(Task statement)
For each line below that includes the word "flashBase", make a copy.

══════════════════════════════

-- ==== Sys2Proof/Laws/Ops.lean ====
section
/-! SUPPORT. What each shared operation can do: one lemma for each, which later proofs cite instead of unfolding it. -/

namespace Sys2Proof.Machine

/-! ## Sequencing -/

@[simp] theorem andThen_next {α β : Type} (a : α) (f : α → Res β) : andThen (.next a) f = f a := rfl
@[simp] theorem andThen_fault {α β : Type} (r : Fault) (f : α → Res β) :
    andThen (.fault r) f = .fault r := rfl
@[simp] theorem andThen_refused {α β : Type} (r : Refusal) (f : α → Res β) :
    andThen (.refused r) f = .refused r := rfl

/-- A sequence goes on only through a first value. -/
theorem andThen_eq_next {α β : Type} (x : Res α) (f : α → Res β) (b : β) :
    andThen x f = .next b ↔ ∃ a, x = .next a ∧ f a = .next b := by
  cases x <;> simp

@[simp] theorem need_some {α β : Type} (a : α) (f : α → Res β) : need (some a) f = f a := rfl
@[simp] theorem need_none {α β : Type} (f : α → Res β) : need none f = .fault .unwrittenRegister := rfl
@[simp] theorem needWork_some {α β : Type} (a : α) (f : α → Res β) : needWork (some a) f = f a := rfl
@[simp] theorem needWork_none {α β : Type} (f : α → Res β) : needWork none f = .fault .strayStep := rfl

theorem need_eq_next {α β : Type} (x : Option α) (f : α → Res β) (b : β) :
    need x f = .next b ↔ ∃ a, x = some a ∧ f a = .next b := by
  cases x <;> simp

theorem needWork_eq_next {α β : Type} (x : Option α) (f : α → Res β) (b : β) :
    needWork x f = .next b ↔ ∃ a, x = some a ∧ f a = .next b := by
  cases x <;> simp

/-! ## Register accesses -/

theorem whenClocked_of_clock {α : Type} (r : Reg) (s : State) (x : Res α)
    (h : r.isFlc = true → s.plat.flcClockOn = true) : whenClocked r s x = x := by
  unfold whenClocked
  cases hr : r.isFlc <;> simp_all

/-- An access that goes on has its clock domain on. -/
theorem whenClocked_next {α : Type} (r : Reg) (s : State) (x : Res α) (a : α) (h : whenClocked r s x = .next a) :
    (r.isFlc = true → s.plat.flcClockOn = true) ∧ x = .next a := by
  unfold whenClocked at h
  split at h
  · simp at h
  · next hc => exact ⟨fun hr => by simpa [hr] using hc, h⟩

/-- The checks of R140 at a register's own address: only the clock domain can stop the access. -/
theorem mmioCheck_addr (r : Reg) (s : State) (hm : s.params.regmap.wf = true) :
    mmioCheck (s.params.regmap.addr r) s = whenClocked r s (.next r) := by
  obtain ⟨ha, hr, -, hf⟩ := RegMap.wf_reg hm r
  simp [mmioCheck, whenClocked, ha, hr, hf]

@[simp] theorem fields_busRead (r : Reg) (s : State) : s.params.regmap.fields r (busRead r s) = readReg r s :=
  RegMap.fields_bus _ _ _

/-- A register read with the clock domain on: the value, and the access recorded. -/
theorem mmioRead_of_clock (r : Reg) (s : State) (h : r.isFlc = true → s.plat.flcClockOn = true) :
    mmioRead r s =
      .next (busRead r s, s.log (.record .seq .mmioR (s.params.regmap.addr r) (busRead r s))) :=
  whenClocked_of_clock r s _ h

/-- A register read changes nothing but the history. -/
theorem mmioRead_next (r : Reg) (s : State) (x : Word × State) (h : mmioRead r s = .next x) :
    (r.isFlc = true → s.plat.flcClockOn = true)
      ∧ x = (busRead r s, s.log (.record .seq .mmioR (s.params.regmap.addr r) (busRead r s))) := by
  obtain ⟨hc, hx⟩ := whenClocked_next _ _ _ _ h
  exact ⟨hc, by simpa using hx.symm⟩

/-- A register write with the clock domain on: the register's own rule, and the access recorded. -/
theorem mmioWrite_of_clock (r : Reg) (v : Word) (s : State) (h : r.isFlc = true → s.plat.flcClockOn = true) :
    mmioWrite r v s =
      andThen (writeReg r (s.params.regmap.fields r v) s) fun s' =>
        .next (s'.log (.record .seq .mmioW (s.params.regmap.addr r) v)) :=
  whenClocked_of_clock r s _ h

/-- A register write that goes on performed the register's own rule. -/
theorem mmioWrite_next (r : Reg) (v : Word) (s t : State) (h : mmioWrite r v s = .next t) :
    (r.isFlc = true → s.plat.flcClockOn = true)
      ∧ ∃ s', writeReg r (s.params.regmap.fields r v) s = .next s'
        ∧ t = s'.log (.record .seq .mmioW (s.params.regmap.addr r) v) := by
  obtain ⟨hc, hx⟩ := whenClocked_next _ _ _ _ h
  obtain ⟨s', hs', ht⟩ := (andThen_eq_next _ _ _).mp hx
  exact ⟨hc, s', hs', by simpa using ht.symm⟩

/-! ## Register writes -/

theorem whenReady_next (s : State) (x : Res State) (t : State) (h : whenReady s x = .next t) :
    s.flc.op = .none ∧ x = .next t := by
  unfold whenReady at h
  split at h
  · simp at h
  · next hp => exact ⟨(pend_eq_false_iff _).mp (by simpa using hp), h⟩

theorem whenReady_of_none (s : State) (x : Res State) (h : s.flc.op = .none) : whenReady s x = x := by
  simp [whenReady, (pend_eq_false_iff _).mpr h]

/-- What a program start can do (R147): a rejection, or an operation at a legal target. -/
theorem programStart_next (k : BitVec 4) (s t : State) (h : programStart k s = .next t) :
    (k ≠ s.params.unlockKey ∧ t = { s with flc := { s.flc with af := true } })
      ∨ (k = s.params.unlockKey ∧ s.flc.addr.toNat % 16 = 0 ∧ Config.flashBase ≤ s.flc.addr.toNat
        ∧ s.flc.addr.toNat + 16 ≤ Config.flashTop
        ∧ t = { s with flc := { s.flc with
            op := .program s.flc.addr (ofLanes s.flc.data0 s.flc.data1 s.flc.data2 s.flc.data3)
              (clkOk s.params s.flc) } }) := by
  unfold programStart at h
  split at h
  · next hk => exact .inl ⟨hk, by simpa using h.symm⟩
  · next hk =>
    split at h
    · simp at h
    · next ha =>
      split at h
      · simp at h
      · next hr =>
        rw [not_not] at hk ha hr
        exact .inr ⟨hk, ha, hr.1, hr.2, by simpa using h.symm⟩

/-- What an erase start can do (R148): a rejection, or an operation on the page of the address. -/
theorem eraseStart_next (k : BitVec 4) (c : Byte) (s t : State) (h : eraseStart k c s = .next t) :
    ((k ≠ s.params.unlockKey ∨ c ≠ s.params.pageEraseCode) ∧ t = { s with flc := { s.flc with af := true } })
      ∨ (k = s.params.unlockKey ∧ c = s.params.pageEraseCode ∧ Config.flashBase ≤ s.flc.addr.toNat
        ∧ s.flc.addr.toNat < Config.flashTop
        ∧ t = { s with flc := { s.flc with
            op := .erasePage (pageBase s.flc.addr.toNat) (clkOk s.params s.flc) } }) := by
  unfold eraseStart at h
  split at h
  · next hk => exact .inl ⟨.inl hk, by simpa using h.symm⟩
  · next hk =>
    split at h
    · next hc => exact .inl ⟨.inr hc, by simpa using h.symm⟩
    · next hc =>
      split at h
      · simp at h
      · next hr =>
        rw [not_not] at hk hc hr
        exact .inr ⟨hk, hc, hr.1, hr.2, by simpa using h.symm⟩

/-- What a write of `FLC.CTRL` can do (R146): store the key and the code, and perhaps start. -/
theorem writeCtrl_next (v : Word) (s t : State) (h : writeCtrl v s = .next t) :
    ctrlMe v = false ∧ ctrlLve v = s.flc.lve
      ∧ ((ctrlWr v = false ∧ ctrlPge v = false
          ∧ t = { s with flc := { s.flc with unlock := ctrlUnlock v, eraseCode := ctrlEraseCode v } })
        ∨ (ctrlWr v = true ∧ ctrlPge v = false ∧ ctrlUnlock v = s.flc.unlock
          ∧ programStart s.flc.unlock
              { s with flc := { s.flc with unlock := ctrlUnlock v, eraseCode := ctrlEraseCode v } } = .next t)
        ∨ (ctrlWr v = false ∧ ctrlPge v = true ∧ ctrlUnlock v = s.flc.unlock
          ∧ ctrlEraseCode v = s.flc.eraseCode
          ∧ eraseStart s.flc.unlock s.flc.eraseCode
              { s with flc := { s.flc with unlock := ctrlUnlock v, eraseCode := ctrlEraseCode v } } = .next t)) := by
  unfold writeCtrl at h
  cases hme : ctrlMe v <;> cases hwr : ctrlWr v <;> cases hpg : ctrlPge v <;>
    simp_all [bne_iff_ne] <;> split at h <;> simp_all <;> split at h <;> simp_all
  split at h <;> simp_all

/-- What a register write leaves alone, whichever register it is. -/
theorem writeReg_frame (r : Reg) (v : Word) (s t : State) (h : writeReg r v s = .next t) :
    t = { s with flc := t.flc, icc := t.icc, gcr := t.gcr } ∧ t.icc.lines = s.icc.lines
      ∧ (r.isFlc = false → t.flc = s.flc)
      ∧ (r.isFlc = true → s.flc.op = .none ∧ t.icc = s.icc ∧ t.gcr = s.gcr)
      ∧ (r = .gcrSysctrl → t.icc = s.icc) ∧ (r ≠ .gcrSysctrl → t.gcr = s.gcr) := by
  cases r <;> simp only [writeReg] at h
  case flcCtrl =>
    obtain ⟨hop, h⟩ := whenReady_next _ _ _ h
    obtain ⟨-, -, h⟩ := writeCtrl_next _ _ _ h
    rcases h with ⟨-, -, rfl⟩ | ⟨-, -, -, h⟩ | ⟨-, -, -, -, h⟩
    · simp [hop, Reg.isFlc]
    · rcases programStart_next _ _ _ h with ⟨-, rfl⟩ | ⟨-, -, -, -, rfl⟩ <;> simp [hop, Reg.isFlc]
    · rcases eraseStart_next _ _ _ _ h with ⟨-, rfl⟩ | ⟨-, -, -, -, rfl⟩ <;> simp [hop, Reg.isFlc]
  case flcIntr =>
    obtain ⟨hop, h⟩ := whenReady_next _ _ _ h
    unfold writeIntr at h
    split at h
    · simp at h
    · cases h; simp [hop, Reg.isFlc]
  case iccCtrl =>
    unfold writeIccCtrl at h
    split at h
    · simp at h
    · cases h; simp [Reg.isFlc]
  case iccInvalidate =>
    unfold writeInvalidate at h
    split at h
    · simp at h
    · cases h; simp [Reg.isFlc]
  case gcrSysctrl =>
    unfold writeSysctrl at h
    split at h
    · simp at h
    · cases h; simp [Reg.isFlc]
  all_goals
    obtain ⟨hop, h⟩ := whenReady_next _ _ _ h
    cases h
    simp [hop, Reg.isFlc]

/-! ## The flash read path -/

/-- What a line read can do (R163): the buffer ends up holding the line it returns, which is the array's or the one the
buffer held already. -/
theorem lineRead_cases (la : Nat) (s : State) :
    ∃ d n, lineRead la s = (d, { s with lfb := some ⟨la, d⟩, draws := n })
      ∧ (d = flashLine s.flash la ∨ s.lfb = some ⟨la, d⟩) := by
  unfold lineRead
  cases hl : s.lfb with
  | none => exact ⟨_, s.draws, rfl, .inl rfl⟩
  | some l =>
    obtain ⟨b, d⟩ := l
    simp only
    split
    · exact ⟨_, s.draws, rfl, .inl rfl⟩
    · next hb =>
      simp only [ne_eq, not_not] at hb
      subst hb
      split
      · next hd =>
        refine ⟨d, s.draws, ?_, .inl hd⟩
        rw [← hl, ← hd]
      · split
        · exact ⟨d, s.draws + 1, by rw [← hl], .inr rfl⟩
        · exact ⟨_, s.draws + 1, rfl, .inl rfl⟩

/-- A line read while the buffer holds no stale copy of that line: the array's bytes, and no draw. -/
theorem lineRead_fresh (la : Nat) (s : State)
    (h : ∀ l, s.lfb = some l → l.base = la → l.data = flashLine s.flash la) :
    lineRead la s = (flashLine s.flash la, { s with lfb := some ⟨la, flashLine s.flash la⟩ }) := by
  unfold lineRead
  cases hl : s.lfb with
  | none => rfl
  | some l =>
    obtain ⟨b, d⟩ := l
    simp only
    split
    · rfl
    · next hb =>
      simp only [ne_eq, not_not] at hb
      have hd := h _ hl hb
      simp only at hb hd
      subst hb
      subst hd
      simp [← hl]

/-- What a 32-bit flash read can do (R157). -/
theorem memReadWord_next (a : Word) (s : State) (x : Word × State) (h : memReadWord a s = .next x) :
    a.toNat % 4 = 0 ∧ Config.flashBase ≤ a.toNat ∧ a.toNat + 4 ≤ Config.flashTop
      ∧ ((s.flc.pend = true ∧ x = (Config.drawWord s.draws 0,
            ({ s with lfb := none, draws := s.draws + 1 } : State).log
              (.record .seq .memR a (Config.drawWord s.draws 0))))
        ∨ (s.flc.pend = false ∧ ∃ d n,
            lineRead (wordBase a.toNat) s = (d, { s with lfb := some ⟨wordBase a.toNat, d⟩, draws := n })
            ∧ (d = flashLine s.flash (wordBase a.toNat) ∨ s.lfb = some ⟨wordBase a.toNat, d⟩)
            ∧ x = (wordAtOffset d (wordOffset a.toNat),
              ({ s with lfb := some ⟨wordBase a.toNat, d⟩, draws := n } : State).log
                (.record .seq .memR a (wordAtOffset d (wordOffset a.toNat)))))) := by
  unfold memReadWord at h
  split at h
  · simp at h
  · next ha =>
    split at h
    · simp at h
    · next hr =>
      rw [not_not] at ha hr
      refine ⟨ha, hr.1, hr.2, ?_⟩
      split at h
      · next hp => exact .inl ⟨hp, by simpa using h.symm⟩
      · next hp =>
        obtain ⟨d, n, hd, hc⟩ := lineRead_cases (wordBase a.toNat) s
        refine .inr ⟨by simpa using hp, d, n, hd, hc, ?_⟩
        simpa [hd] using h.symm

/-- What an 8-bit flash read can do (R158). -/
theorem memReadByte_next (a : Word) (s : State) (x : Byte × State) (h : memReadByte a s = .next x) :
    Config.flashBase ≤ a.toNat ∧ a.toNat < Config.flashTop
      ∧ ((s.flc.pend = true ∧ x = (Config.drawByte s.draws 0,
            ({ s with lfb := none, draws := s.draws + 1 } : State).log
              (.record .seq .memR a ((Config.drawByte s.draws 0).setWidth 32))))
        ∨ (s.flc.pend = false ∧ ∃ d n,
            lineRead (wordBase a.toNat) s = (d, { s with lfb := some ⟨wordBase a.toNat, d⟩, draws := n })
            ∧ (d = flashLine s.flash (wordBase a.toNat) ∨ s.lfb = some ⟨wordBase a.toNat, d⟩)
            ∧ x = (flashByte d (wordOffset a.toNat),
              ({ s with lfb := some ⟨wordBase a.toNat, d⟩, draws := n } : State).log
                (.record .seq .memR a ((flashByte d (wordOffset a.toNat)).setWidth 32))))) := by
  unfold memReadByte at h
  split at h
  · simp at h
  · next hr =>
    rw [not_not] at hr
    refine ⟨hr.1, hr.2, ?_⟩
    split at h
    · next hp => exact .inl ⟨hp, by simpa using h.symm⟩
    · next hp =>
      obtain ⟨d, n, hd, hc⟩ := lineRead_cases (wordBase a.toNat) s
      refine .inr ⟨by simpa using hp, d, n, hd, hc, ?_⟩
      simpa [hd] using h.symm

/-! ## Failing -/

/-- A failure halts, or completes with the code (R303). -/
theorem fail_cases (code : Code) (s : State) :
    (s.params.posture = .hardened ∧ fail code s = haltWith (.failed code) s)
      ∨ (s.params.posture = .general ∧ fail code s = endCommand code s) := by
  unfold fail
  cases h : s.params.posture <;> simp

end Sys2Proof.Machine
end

══════════════════════════════

(Worked solution)
      ∨ (k = s.params.unlockKey ∧ s.flc.addr.toNat % 16 = 0 ∧ Config.flashBase ≤ s.flc.addr.toNat
      ∨ (k = s.params.unlockKey ∧ c = s.params.pageEraseCode ∧ Config.flashBase ≤ s.flc.addr.toNat
    a.toNat % 4 = 0 ∧ Config.flashBase ≤ a.toNat ∧ a.toNat + 4 ≤ Config.flashTop
    Config.flashBase ≤ a.toNat ∧ a.toNat < Config.flashTop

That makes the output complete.